- What the task requires: Print verbatim the lines of the entries from the one containing "serveAtomic p s) s" to the last, inclusive, and no others.

- Task input:
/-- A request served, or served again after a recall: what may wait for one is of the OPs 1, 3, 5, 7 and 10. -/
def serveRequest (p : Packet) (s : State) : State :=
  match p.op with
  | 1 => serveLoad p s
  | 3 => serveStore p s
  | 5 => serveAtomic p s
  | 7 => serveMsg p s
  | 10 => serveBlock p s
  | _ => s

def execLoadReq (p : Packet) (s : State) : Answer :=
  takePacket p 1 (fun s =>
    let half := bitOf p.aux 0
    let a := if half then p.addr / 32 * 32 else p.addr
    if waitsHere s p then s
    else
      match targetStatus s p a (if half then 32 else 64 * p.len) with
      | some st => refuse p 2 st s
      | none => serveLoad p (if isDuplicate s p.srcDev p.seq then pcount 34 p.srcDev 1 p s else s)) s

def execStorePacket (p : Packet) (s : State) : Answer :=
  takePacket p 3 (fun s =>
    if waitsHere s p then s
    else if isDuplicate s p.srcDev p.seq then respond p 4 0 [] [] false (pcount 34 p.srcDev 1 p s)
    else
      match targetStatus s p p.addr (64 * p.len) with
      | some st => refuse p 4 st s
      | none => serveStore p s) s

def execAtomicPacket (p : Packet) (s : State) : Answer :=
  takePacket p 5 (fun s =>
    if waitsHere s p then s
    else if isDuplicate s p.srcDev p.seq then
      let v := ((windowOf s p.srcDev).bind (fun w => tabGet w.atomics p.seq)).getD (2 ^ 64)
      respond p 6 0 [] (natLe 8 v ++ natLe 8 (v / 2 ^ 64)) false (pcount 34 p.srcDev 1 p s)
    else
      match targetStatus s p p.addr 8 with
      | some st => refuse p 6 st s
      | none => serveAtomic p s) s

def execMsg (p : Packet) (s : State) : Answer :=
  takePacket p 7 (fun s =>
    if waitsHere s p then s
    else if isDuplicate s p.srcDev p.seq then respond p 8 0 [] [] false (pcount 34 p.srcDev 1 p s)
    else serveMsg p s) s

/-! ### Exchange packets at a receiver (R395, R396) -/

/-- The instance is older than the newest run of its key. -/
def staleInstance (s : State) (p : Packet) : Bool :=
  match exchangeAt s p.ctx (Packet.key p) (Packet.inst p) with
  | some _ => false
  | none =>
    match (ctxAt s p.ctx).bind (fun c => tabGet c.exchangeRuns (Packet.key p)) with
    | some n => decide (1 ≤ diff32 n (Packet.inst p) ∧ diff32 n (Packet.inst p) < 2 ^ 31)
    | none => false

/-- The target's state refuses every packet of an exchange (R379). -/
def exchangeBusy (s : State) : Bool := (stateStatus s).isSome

- Reply:
      | none => serveAtomic p s) s

def execMsg (p : Packet) (s : State) : Answer :=
  takePacket p 7 (fun s =>
    if waitsHere s p then s
    else if isDuplicate s p.srcDev p.seq then respond p 8 0 [] [] false (pcount 34 p.srcDev 1 p s)
    else serveMsg p s) s

/-! ### Exchange packets at a receiver (R395, R396) -/

/-- The instance is older than the newest run of its key. -/
def staleInstance (s : State) (p : Packet) : Bool :=
  match exchangeAt s p.ctx (Packet.key p) (Packet.inst p) with
  | some _ => false
  | none =>
    match (ctxAt s p.ctx).bind (fun c => tabGet c.exchangeRuns (Packet.key p)) with
    | some n => decide (1 ≤ diff32 n (Packet.inst p) ∧ diff32 n (Packet.inst p) < 2 ^ 31)
    | none => false

/-- The target's state refuses every packet of an exchange (R379). -/
def exchangeBusy (s : State) : Bool := (stateStatus s).isSome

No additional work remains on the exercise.